= Omega-Grammotoxin SIA =

omega-Grammotoxin SIA (ω-grammotoxin SIA) is a protein toxin that inhibits P, Q, and N voltage-gated calcium channels (Ca^{2+} channels) in neurons.

== Sources ==

The source of ω-grammotoxin SIA is the venom of a tarantula spider (Grammostola rosea).

== Chemistry ==

Amino acid sequence: Asp-Cys-Val-Arg-Phe-Trp-Gly-Lys-Cys-Ser-Gln-Thr-Ser-Asp-Cys-Cys-Pro-His-Leu-Ala-Cys-Lys-Ser-Lys-Trp-Pro-Arg-Asn-Ile-Cys-Val-Trp-Asp-Gly-Ser-Val

Molecular formula: C_{177}H_{268}N_{52}O_{50}S_{6}

ω-Grammotoxin SIA can be purified from Grammostola rosea venom by reverse phase high performance liquid chromatography.

== Target ==

ω-Grammotoxin SIA is a 36 amino acid residue protein toxin from spider venom that inhibits P, Q, and N-type voltage-gated calcium channels in neurons. It binds to the channels with high affinity (if closed).

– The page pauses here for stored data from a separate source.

theorem view_execSezalResyncFollow {μ : StatePart → Bool} (h_mb : μ .mb = true) (h_adm : μ .adm = true) (h_ports : μ .ports = true) (h_otd : μ .otd = true) (h_sez : μ .sez = true) (h_hq : μ .hq = true) (h_ctr : μ .ctr = true) (h_out : μ .out = true) (e : Env) (s : State) {t : State} (h : execSezalResyncFollow e s = .next t) : view μ t = view μ s := by
  simp only [execSezalResyncFollow, Host.Outcome.next.injEq] at h
  subst h
  refine view_ifTurn  _ _ (fun s => ?_) _
  try dsimp only
  repeat' split
  all_goals (first | with_reducible rfl | (simp [h_mb, h_adm, h_ports, h_otd, h_sez, h_hq, h_ctr, h_out]; done))

theorem view_execSezalResyncForceApply {μ : StatePart → Bool} (h_mb : μ .mb = true) (h_adm : μ .adm = true) (h_quad : μ .quad = true) (h_otd : μ .otd = true) (h_sez : μ .sez = true) (h_hq : μ .hq = true) (h_out : μ .out = true) (e : Env) (s : State) {t : State} (h : execSezalResyncForceApply e s = .next t) : view μ t = view μ s := by
  simp only [execSezalResyncForceApply, Host.Outcome.next.injEq] at h
  subst h
  refine view_ifTurn  _ _ (fun s => ?_) _
  try dsimp only
  repeat' split
  all_goals (first | with_reducible rfl | (simp [h_mb, h_adm, h_quad, h_otd, h_sez, h_hq, h_out]; done))

theorem view_execSezalResyncForceDiscard {μ : StatePart → Bool} (h_mb : μ .mb = true) (h_adm : μ .adm = true) (h_quad : μ .quad = true) (h_bank0 : μ .bank0 = true) (h_bank1 : μ .bank1 = true) (h_tables : μ .tables = true) (h_otd : μ .otd = true) (h_sez : μ .sez = true) (h_hq : μ .hq = true) (h_irq : μ .irq = true) (h_pwr : μ .pwr = true) (h_out : μ .out = true) (e : Env) (s : State) {t : State} (h : execSezalResyncForceDiscard e s = .next t) : view μ t = view μ s := by
  simp only [execSezalResyncForceDiscard, Host.Outcome.next.injEq] at h
  subst h
  refine view_ifTurn  _ _ (fun s => ?_) _
  try dsimp only
  repeat' split
  all_goals (first | with_reducible rfl | (simp [h_mb, h_adm, h_quad, h_bank0, h_bank1, h_tables, h_otd, h_sez, h_hq, h_irq, h_pwr, h_out]; done))

theorem view_execResyncFollowTimeout {μ : StatePart → Bool} (h_mb : μ .mb = true) (h_adm : μ .adm = true) (h_otd : μ .otd = true) (h_sez : μ .sez = true) (h_hq : μ .hq = true) (h_out : μ .out = true) (s : State) {t : State} (h : execResyncFollowTimeout s = .next t) : view μ t = view μ s := by
  simp only [execResyncFollowTimeout, Host.Outcome.next.injEq] at h
  subst h
  repeat' split
  all_goals (first | with_reducible rfl | (simp [h_mb, h_adm, h_otd, h_sez, h_hq, h_out]; done))

theorem view_execSysInfo {μ : StatePart → Bool} (h_mb : μ .mb = true) (h_adm : μ .adm = true) (h_otd : μ .otd = true) (h_hq : μ .hq = true) (h_out : μ .out = true) (e : Env) (s : State) {t : State} (h : execSysInfo e s = .next t) : view μ t = view μ s := by
  simp only [execSysInfo, Host.Outcome.next.injEq] at h
  subst h
  repeat' split
  all_goals (first | with_reducible rfl | (simp [h_mb, h_adm, h_otd, h_hq, h_out]; done))

theorem view_execSysAdminqSet {μ : StatePart → Bool} (h_mb : μ .mb = true) (h_adm : μ .adm = true) (h_otd : μ .otd = true) (h_hq : μ .hq = true) (h_out : μ .out = true) (e : Env) (s : State) {t : State} (h : execSysAdminqSet e s = .next t) : view μ t = view μ s := by
  simp only [execSysAdminqSet, Host.Outcome.next.injEq] at h
  subst h
  repeat' split
  all_goals (first | with_reducible rfl | (simp [h_mb, h_adm, h_otd, h_hq, h_out]; done))

theorem view_execSysResetWarm {μ : StatePart → Bool} (h_mb : μ .mb = true) (h_boot : μ .boot = true) (h_adm : μ .adm = true) (h_otd : μ .otd = true) (h_hq : μ .hq = true) (h_out : μ .out = true) (e : Env) (s : State) {t : State} (h : execSysResetWarm e s = .next t) : view μ t = view μ s := by
  simp only [execSysResetWarm, Host.Outcome.next.injEq] at h
  subst h
  repeat' split
  all_goals (first | with_reducible rfl | (simp [h_mb, h_boot, h_adm, h_otd, h_hq, h_out]; done))

theorem view_execSysResetCold {μ : StatePart → Bool} (h_mb : μ .mb = true) (h_boot : μ .boot = true) (h_adm : μ .adm = true) (h_otd : μ .otd = true) (h_hq : μ .hq = true) (h_out : μ .out = true) (e : Env) (s : State) {t : State} (h : execSysResetCold e s = .next t) : view μ t = view μ s := by
  simp only [execSysResetCold, Host.Outcome.next.injEq] at h
  subst h
  repeat' split
  all_goals (first | with_reducible rfl | (simp [h_mb, h_boot, h_adm, h_otd, h_hq, h_out]; done))

theorem view_execSysResetSlice {μ : StatePart → Bool} (h_mb : μ .mb = true) (h_adm : μ .adm = true) (h_ports : μ .ports = true) (h_slices : μ .slices = true) (h_buf : μ .buf = true) (h_tm : μ .tm = true) (h_cap : μ .cap = true) (h_otd : μ .otd = true) (h_hq : μ .hq = true) (h_pwr : μ .pwr = true) (h_badger : μ .badger = true) (h_ctr : μ .ctr = true) (h_out : μ .out = true) (e : Env) (s : State) {t : State} (h : execSysResetSlice e s = .next t) : view μ t = view μ s := by
  simp only [execSysResetSlice, Host.Outcome.next.injEq] at h
  subst h
  repeat' split
  all_goals (first | with_reducible rfl | (simp [h_mb, h_adm, h_ports, h_slices, h_buf, h_tm, h_cap, h_otd, h_hq, h_pwr, h_badger, h_ctr, h_out]; done))

theorem view_execSysResetCtl {μ : StatePart → Bool} (h_mb : μ .mb = true) (h_boot : μ .boot = true) (h_adm : μ .adm = true) (h_quad : μ .quad = true) (h_eng : μ .eng = true) (h_otd : μ .otd = true) (h_sez : μ .sez = true) (h_hq : μ .hq = true) (h_irq : μ .irq = true) (h_pwr : μ .pwr = true) (h_badger : μ .badger = true) (h_out : μ .out = true) (e : Env) (s : State) {t : State} (h : execSysResetCtl e s = .next t) : view μ t = view μ s := by
  simp only [execSysResetCtl, Host.Outcome.next.injEq] at h
  subst h
  repeat' split
  all_goals (first | with_reducible rfl | (simp [h_mb, h_boot, h_adm, h_quad, h_eng, h_otd, h_sez, h_hq, h_irq, h_pwr, h_badger, h_out]; done))

theorem view_execSysJournalStatus {μ : StatePart → Bool} (h_mb : μ .mb = true) (h_adm : μ .adm = true) (h_otd : μ .otd = true) (h_hq : μ .hq = true) (h_out : μ .out = true) (e : Env) (s : State) {t : State} (h : execSysJournalStatus e s = .next t) : view μ t = view μ s := by
  simp only [execSysJournalStatus, Host.Outcome.next.injEq] at h
  subst h
  repeat' split
  all_goals (first | with_reducible rfl | (simp [h_mb, h_adm, h_otd, h_hq, h_out]; done))

theorem view_execSysNop {μ : StatePart → Bool} (h_mb : μ .mb = true) (h_adm : μ .adm = true) (h_otd : μ .otd = true) (h_hq : μ .hq = true) (h_out : μ .out = true) (e : Env) (s : State) {t : State} (h : execSysNop e s = .next t) : view μ t = view μ s := by
  simp only [execSysNop, Host.Outcome.next.injEq] at h
  subst h
  repeat' split
  all_goals (first | with_reducible rfl | (simp [h_mb, h_adm, h_otd, h_hq, h_out]; done))

theorem view_execSysPatchLoad {μ : StatePart → Bool} (h_mb : μ .mb = true) (h_boot : μ .boot = true) (h_adm : μ .adm = true) (h_otd : μ .otd = true) (h_hq : μ .hq = true) (h_out : μ .out = true) (e : Env) (s : State) {t : State} (h : execSysPatchLoad e s = .next t) : view μ t = view μ s := by
  simp only [execSysPatchLoad, Host.Outcome.next.injEq] at h
  subst h
  repeat' split
  all_goals (first | with_reducible rfl | (simp [h_mb, h_boot, h_adm, h_otd, h_hq, h_out]; done))

theorem view_execMbGo {μ : StatePart → Bool} (h_mb : μ .mb = true) (h_pwr : μ .pwr = true) (h_hpt : μ .hpt = true) (data : Word) (s : State) {t : State} (h : execMbGo data s = .next t) : view μ t = view μ s := by
  simp only [execMbGo, Host.Outcome.next.injEq] at h
  subst h
  repeat' split
  all_goals (first | with_reducible rfl | (simp [h_mb, h_pwr, h_hpt]; done))

theorem view_execMbAck {μ : StatePart → Bool} (h_mb : μ .mb = true) (h_pwr : μ .pwr = true) (h_hpt : μ .hpt = true) (data : Word) (s : State) {t : State} (h : execMbAck data s = .next t) : view μ t = view μ s := by
  simp only [execMbAck, Host.Outcome.next.injEq] at h
  subst h
  repeat' split
  all_goals (first | with_reducible rfl | (simp [h_mb, h_pwr, h_hpt]; done))

theorem view_execMbCmdWrite {μ : StatePart → Bool} (h_mb : μ .mb = true) (h_pwr : μ .pwr = true) (h_hpt : μ .hpt = true) (off : Nat) (data : List Byte) (s : State) {t : State} (h : execMbCmdWrite off data s = .next t) : view μ t = view μ s := by
  simp only [execMbCmdWrite, Host.Outcome.next.injEq] at h
  subst h
  repeat' split
  all_goals (first | with_reducible rfl | (simp [h_mb, h_pwr, h_hpt]; done))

It also binds to potassium channels but with lower affinity than to the calcium channels.
The toxin binding site has high affinity when channels are in closed states and low affinity when channels are activated. (4)

== Mode of action ==

It is believed that ω-grammotoxin SIA inhibits channel function by binding with high affinity to closed, resting states of the channel and that bound toxin makes it more difficult for channels to be opened by depolarization, so much larger depolarizations are required for channel activation.